Stored items from a collection:
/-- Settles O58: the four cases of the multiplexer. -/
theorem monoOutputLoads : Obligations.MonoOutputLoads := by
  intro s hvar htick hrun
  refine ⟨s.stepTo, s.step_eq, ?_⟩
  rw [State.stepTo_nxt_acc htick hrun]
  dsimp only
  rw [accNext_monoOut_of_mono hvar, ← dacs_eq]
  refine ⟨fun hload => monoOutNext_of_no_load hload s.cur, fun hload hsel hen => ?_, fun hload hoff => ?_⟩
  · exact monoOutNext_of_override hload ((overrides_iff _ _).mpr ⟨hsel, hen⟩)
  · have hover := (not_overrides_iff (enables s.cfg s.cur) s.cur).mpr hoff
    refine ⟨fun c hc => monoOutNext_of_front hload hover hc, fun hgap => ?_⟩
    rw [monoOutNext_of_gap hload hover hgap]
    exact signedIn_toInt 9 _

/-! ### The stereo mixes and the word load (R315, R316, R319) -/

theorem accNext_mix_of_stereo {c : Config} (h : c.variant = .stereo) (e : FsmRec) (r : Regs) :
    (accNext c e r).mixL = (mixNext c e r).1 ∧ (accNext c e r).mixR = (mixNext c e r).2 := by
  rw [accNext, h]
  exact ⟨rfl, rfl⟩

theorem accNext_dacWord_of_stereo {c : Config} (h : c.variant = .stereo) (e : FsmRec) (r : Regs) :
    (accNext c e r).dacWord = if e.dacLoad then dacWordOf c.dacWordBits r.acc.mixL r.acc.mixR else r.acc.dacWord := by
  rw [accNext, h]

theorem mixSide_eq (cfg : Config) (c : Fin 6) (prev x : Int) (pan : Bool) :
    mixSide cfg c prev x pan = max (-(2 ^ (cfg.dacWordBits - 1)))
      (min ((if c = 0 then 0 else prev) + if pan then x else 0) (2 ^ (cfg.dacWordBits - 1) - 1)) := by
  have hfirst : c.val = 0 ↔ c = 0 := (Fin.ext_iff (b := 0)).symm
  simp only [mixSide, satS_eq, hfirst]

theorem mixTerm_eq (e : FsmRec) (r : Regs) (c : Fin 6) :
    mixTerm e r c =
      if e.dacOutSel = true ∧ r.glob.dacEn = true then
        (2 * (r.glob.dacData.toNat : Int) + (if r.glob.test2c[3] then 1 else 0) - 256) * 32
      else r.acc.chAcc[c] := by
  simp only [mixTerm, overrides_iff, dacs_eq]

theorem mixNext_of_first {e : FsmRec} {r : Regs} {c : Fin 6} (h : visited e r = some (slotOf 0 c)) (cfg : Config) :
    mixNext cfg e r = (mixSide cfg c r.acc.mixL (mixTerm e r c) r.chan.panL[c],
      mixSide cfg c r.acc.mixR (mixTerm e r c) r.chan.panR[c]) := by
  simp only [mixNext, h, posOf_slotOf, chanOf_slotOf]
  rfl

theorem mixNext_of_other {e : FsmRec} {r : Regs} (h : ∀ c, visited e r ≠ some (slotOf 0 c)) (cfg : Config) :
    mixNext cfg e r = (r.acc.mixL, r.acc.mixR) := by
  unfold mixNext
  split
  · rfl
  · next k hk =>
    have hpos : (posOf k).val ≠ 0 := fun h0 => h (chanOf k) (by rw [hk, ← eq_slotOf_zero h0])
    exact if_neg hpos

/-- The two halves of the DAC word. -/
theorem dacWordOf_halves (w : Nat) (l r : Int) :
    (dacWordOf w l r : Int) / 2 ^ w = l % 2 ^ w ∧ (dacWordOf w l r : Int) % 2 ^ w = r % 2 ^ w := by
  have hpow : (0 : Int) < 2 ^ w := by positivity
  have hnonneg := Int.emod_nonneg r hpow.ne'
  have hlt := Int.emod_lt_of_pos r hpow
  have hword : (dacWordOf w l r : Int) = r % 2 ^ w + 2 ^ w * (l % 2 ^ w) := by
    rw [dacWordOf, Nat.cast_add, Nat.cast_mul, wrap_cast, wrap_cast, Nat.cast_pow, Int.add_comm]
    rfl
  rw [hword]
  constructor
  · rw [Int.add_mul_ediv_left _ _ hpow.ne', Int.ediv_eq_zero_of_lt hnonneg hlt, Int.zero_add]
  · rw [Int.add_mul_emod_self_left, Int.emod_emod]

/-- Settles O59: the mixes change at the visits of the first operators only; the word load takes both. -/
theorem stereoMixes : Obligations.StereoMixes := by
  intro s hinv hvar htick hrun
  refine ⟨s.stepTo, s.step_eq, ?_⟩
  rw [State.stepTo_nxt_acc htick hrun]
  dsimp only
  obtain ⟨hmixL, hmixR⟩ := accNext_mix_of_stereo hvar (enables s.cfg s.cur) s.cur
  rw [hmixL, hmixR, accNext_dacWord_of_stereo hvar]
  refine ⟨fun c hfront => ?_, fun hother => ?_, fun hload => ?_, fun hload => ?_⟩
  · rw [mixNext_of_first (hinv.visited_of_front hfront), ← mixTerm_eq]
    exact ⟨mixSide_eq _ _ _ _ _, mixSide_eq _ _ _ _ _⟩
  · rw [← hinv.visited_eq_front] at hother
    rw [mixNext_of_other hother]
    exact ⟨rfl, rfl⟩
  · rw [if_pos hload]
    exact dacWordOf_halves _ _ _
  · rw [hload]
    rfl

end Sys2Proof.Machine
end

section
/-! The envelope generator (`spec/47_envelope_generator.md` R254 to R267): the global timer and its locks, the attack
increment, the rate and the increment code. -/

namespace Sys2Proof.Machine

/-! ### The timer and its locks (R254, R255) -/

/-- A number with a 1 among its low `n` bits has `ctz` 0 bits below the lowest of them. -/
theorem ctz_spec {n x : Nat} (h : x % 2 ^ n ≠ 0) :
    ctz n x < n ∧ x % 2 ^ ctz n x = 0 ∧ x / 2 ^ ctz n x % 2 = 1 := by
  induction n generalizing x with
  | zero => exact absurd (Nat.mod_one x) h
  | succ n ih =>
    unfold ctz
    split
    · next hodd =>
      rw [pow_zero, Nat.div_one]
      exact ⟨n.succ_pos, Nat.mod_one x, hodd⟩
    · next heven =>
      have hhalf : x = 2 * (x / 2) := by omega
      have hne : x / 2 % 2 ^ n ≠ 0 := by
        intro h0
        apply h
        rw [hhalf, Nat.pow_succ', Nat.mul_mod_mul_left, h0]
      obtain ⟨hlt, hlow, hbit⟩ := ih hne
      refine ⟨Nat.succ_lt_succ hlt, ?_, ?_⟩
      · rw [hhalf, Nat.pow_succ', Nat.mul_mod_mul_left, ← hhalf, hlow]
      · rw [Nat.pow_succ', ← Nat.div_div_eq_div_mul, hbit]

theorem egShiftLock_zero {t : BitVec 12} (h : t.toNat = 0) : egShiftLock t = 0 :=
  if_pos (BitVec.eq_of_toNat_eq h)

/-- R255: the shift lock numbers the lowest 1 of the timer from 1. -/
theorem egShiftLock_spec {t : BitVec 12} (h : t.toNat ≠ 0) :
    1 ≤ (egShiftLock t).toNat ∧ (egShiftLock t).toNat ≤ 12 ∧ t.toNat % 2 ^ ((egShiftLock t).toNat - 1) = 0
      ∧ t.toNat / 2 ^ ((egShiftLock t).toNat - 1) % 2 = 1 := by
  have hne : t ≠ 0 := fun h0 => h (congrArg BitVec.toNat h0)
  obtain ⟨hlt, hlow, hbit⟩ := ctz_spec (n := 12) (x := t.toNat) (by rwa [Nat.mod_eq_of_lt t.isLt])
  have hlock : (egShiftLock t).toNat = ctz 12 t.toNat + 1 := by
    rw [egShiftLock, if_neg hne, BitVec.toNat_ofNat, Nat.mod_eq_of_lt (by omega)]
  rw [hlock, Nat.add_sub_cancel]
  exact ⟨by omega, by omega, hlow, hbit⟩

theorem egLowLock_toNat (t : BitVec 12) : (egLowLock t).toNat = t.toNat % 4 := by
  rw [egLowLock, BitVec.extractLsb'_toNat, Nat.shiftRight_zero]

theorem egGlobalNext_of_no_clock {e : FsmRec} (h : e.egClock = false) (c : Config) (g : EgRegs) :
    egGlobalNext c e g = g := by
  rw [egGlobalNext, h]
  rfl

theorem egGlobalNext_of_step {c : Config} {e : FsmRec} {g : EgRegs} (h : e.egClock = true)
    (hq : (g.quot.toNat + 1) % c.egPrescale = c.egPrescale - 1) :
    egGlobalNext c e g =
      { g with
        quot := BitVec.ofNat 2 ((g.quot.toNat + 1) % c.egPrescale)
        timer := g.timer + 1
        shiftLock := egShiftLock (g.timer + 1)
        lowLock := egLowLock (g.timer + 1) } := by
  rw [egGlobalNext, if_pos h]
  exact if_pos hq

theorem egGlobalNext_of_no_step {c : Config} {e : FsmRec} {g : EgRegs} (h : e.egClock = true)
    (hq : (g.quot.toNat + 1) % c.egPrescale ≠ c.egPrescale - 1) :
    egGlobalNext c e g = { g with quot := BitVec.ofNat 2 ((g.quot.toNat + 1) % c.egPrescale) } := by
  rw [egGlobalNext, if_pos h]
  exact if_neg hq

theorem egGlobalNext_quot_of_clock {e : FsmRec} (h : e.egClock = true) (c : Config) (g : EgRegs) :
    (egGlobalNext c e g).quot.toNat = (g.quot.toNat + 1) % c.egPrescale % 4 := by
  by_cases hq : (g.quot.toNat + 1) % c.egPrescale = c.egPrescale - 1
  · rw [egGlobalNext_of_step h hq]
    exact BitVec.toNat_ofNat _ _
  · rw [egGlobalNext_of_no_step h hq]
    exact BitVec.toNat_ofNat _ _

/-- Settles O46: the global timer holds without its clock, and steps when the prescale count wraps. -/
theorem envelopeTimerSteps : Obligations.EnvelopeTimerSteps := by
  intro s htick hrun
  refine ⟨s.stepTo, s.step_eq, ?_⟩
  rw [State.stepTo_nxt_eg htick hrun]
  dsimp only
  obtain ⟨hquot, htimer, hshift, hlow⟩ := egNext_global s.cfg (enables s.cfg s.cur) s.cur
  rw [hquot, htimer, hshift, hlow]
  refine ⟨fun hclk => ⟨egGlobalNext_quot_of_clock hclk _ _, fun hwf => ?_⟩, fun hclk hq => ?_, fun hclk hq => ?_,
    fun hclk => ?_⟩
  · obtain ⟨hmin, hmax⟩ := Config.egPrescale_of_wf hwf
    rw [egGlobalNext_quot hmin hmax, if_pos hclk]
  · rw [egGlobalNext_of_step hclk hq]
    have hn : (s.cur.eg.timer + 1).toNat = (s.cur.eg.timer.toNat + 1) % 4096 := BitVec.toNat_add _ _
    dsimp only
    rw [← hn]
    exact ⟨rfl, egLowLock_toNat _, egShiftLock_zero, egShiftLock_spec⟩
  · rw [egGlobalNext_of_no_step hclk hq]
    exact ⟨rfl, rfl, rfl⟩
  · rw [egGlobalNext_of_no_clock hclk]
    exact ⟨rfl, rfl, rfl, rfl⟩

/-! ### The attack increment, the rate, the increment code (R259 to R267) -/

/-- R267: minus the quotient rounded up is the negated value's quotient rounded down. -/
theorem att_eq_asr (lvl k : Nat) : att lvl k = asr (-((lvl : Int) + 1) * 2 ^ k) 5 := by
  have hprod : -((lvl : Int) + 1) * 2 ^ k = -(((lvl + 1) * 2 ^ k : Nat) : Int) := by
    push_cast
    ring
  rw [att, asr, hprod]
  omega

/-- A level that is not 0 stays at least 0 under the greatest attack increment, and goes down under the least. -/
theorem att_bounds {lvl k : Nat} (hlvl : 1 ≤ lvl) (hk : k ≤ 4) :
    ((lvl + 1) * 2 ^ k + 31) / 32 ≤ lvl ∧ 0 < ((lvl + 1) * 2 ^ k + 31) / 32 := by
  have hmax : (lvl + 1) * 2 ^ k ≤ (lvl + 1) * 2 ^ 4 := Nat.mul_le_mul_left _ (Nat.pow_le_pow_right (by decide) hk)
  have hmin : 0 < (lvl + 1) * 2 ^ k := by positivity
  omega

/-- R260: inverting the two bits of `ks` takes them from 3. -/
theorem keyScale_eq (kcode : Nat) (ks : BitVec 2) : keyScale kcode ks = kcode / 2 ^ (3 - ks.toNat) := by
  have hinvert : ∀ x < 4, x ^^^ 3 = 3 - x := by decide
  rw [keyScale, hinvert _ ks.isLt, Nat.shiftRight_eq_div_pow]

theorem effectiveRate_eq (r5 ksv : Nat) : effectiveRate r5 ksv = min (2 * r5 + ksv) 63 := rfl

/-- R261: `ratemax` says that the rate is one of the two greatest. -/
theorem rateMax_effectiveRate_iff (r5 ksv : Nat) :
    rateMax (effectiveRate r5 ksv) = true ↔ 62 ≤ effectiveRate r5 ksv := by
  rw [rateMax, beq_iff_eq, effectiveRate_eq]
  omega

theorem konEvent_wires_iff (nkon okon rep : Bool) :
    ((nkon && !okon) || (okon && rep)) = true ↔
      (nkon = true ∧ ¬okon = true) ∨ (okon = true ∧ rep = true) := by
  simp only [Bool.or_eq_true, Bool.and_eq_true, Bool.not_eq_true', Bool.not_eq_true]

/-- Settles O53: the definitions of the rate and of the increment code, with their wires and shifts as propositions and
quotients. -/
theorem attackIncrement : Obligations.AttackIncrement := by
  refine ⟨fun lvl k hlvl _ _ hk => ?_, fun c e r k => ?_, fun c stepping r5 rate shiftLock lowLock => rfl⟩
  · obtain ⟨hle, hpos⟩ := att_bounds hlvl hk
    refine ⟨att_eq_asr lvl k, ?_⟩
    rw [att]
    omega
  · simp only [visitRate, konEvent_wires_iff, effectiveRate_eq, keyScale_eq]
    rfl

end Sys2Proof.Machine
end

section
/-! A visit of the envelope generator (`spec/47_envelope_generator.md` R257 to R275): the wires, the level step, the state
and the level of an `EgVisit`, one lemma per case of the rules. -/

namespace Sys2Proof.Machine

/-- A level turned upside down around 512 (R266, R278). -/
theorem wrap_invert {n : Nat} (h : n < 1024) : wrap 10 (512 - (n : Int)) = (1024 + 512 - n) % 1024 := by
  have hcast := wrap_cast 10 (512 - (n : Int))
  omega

---

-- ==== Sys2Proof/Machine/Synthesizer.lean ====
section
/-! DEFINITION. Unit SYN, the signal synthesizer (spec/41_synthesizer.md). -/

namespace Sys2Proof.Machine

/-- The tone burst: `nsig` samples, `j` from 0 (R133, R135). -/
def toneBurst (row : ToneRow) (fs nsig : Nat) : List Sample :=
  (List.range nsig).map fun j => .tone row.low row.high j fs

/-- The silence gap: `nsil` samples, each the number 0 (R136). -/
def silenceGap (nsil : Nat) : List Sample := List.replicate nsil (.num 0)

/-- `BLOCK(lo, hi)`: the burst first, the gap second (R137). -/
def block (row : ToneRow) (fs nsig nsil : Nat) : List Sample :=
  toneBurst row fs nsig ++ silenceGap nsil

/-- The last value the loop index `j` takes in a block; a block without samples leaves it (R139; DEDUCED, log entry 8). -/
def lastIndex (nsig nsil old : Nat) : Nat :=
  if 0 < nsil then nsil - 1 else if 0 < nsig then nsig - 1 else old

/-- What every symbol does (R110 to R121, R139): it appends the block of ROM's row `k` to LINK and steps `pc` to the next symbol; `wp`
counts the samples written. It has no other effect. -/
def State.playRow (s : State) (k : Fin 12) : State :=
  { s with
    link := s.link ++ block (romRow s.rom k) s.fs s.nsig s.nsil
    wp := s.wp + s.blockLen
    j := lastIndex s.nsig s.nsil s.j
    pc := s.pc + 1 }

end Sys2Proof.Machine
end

* * *

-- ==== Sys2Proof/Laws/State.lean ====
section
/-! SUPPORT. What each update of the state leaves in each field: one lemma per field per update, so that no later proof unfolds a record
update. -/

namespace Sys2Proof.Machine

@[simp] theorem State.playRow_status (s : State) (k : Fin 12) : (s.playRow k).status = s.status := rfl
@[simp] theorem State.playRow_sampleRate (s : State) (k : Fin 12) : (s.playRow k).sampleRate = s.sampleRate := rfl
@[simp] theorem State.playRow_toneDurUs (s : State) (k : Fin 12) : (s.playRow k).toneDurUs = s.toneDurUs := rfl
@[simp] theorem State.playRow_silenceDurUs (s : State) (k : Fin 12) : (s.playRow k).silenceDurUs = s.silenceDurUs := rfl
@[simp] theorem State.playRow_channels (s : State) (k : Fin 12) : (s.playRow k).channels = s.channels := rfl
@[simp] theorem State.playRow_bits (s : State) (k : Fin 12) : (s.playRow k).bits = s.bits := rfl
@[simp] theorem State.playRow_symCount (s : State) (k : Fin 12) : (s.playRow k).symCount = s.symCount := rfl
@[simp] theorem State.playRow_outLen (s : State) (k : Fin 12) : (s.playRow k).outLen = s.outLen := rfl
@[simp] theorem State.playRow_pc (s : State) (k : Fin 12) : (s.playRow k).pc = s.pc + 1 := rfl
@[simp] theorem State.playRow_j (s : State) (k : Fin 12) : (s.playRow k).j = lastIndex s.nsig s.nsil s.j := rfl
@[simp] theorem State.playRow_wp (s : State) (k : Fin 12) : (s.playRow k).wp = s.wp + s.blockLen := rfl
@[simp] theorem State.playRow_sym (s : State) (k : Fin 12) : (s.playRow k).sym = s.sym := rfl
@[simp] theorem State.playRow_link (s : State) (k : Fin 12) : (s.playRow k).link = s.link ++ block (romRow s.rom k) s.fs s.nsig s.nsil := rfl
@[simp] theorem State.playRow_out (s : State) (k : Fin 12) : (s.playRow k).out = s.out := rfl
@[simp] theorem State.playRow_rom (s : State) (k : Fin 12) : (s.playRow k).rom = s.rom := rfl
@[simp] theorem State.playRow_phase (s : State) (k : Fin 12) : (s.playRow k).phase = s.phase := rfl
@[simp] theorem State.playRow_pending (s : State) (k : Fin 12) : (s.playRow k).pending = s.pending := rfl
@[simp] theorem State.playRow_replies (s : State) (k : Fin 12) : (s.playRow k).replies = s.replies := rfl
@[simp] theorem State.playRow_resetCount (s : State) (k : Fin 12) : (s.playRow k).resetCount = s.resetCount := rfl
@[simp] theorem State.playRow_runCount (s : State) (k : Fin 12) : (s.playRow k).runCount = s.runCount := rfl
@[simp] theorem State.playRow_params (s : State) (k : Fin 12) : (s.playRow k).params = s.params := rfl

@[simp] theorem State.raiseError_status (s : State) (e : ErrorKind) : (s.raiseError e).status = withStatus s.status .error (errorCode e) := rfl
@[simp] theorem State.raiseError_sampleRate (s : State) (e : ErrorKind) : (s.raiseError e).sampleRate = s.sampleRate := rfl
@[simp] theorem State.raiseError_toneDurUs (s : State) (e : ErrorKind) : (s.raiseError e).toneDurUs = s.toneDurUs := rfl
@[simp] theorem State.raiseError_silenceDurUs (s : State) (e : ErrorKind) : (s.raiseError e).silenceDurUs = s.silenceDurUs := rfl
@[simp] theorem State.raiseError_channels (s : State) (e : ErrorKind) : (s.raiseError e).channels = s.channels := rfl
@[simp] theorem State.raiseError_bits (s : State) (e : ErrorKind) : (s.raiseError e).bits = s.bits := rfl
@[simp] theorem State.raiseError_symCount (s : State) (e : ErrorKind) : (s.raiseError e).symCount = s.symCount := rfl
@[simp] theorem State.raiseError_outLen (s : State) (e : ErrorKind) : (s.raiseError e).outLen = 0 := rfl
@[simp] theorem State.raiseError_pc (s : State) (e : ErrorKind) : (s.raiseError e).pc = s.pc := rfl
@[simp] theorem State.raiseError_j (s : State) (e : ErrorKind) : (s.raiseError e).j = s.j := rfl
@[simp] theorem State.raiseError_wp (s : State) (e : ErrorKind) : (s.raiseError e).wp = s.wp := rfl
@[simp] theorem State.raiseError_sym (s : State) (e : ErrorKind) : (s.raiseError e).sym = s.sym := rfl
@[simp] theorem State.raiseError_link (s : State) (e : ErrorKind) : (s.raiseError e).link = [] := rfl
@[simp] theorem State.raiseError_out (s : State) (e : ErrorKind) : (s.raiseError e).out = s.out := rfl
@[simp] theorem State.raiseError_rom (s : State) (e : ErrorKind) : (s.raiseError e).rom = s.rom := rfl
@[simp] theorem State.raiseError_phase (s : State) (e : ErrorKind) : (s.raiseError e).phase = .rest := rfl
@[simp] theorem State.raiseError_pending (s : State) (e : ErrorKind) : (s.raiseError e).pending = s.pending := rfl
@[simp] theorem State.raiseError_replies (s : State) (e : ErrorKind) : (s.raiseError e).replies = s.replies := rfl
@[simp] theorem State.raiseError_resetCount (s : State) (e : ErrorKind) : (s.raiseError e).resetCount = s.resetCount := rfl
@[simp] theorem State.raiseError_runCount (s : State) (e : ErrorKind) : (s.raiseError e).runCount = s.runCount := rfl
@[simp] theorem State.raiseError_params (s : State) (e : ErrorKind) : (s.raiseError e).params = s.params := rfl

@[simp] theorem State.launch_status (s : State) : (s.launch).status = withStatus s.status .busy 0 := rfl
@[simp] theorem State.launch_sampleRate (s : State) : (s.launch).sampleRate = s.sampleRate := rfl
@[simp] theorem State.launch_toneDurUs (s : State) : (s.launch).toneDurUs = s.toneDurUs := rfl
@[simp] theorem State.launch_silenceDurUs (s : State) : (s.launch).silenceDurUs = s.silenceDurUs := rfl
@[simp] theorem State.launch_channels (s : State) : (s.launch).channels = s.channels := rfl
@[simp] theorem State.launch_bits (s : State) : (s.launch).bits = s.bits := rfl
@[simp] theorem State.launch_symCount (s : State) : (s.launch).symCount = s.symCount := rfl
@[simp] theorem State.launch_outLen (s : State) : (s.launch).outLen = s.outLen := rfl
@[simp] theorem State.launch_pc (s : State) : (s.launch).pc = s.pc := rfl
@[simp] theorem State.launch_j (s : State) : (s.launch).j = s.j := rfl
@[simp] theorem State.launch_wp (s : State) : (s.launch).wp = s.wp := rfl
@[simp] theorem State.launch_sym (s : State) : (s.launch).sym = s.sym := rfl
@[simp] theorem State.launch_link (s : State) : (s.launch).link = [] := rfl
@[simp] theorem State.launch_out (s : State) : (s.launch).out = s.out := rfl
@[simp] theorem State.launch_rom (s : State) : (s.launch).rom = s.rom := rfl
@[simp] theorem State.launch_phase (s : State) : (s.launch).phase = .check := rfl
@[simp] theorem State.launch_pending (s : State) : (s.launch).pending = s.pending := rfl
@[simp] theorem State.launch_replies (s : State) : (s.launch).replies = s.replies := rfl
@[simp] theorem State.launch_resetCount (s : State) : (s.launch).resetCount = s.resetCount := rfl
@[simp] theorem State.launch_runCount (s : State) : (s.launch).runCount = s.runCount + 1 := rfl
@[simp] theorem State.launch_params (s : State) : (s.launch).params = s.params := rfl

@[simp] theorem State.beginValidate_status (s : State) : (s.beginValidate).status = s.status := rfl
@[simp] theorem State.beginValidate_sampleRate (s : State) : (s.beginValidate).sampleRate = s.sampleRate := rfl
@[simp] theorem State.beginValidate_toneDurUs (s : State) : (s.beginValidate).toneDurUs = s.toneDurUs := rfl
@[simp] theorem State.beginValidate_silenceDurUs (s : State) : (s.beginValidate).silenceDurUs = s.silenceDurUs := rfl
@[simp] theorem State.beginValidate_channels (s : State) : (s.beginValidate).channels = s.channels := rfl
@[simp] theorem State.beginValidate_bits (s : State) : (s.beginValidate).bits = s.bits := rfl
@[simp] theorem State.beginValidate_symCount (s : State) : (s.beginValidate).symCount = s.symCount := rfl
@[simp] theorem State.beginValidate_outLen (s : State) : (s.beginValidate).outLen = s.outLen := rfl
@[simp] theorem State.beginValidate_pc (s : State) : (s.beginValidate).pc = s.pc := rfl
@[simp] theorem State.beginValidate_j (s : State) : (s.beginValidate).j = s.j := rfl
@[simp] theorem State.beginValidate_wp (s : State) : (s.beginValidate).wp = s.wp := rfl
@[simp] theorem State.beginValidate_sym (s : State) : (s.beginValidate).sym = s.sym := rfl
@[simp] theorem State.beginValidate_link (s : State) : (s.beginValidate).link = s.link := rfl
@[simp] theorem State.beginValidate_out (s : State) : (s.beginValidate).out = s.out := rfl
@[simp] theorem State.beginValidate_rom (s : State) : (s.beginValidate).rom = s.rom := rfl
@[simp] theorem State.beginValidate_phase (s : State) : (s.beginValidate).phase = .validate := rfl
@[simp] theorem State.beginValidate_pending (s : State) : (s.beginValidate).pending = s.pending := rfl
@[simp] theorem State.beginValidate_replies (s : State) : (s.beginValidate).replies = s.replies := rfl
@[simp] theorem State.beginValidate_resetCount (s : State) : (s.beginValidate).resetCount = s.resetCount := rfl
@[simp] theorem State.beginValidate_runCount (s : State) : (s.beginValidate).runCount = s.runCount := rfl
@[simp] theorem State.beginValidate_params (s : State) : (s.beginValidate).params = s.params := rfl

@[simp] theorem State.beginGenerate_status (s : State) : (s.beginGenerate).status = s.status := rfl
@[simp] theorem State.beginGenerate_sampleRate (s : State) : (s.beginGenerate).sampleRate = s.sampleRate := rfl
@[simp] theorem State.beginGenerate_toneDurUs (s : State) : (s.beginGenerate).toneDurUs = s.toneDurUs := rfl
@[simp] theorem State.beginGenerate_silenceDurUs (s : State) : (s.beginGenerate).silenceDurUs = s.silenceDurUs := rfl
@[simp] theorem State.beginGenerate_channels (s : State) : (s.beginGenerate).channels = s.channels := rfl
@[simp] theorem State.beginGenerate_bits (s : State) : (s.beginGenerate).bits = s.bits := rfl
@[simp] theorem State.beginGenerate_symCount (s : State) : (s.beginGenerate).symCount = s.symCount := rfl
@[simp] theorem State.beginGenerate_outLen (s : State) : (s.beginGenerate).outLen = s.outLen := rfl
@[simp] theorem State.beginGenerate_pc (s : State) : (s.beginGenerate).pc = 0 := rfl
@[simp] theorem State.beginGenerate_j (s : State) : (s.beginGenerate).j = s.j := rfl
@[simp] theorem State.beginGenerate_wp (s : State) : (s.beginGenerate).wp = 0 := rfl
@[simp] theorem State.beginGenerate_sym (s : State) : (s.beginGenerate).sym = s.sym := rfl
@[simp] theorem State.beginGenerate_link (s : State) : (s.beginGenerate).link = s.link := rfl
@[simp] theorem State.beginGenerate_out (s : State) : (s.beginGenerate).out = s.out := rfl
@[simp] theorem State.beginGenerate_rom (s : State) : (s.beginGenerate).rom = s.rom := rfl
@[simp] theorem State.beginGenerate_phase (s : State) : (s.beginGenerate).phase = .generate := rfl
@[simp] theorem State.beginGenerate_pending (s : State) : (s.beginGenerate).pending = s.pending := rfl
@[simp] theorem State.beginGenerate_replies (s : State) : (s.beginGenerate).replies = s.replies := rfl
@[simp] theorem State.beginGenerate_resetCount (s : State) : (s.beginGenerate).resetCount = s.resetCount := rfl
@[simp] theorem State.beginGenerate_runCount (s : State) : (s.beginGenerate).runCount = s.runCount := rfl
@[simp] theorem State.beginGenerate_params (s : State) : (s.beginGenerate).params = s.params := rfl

● Work instruction
Please give an exact copy of the entries above, from the line with "the multiplexer. -/" down to the line with "rw [accNext_monoOut_of_mono hvar, ←", inclusive, and nothing else.

● Exercise answer
/-- Settles O58: the four cases of the multiplexer. -/
theorem monoOutputLoads : Obligations.MonoOutputLoads := by
  intro s hvar htick hrun
  refine ⟨s.stepTo, s.step_eq, ?_⟩
  rw [State.stepTo_nxt_acc htick hrun]
  dsimp only
  rw [accNext_monoOut_of_mono hvar, ← dacs_eq]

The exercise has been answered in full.